Sergilerin açık kaldığı 12 hafta boyunca 545 bin kişinin gezdiği bienalin son günü nedeniyle dün İstanbul Modern’de bir basın buluşması gerçekleştirildi. İKSV Yönetim Kurulu Başkanı Bülent Eczacıbaşıve 2026 yılına kadar İstanbul Bienali sponsorluğunu üstlenen Koç Holding adına Kurumsal İletişim ve Dış İlişkiler Direktörü Oya Ünlü Kızıl’ın ev sahipliğindeki buluşma, yıllardır sanatla ilgili tüm buluşmalarda hissettiklerimizin tekrarı gibiydi. Siyasetin, dış politikanın, ekonominin puslu ortamında, herkese nefes aldıran bir vaha.

Eczacıbaşı, son yılların en etkileyici bienali için, “Kimse bundan sonraki bienallerde, ‘14’üncüsü çok güzeldi, bu yıl o kadar da etkileyici olmamış’ desin istemeyiz. Büyük bir yol katettik, şimdi önümüzde daha büyük hedefler var” dedi. Ardından herkesin aklında kalan Büyükada’daki Adrian Villar Rojas’nın eseri için, “Bu yılki bienalin ikonik bir sembolü oldu” yorumunu yaptı. Ve bir süredir bu heykellerden bazılarının satıldığı ve İstanbul’da kalacağına dair konuşulan ancak netlik kazanmayan habere az da olsa bir kesinlik kazandırdı: “Biz de İstanbul’da kalmasını isteriz tabii. İki-üç tanesi satıldı diye duyduk.”

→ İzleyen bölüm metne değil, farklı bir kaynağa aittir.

-- ==== Sys2Proof/Machine/Step.lean ====
section
/-! DEFINITION. One step: the host's next action, performed whole (R6, R58). A command is fetched from nowhere:
it is the data of a write to CMD (R33, R60). -/

namespace Sys2Proof.Machine

/-- The next host action is performed. With no action left nothing happens: the block does nothing of its own
(R6, R258; log entry 1). -/
def step (s : State) : Host.Outcome State Fault Refusal :=
  match s.pending with
  | [] => .next s
  | a :: rest => perform a { s with pending := rest }

/-- `s` with the host about to write the word `w` (`nbits` bits of it, the rest 0) to CMD: the next step
executes exactly it (log entry 6). -/
def State.withFetchWord (s : State) (nbits w : Nat) : State :=
  { s with pending := .write 3 (BitVec.ofNat 144 (w % 2 ^ nbits)) :: s.pending }

end Sys2Proof.Machine
end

Ancak Eczacıbaşı’ndan, bu heykelleri kimin aldığına dair bir isim alamadık. Belli ki şimdilik gizli tutulması istenmiş. Fakat sonrasında merak edip sorduğum sanat camiasından bazı isimler, “Bizden duymuş olmayın” diyerek aynı ismi verdiler. Müze yatırımları ve sponsorluklarıyla sanata merakı herkesçe bilinen ve bienal sponsorluğunu 10 yıl daha yenileyen Koç Holding, bu heykellerden bazılarının kendi bünyelerinde kalmasını istemiş. Duyduğuma göre Ömer Koç, heykellerden üçünü almış ve Koç Müzesi’nde sergileyecekmiş. Bienal süresince gidip göremeyenler ve üzülenler için bu kadarını yazmakla yetineyim. Diğer ayrıntılar eminim önümüzdeki günlerde netleşe cektir.

 

'Bu projeden sonra emekli olabilirim'

 

1980 doğumlu Adrian Villar Rojas, Arjantin’in üçüncü büyük şehri Rosario’da yaşıyor. Çizim, heykel, el sanatları, müzik, kurgusallaştırılmış bilim, enstalasyon ve performans gibi çeşitli kaynaklardan yararlanıyor. Rojas’nın halen New York’ta biri güncel diğeri karma olmak üzere iki sergisi var. Ayrıca Birleşik Arap Emirlikleri Şarika Bienali’nde de işleri sergileniyor. Rojas bienal öncesinde Bone Magazine’e verdiği röportajda, şunları söylüyor: “Bence Troçki’nin 1929’da SSCB’den sınır dışı edildikten sonra üç yılını geçirdiği Büyükada’nın sembolik değerine saygı duymak hayati bir önem taşıyor. Bu ada sembollerden oluşan bir mayın tarlası gibi, verimli olduğu kadar zor bir yer. Buraya attığınız her şey, yaşadığınız her deneyim çevre tarafından cezalandırılabilir, lekelenebilir. Bu, sanat için güzel bir araç olmakla beraber tehlikeli de. Ben anlamlara doğrudan ulaşmaktan hoşlanmıyorum. Bu perspektiften bakarak anlatmak benim ilgimi çekmiyor, daha çok sembolik, mecazi ve hatta mitolojik bakış açısıyla yapılan anlatımdan yanayım. Ayrıca bu projeyi, etkinliklerimin anlamlı sonu olarak görüyorum. Bu projeden sonra emekli olmaya hazırım.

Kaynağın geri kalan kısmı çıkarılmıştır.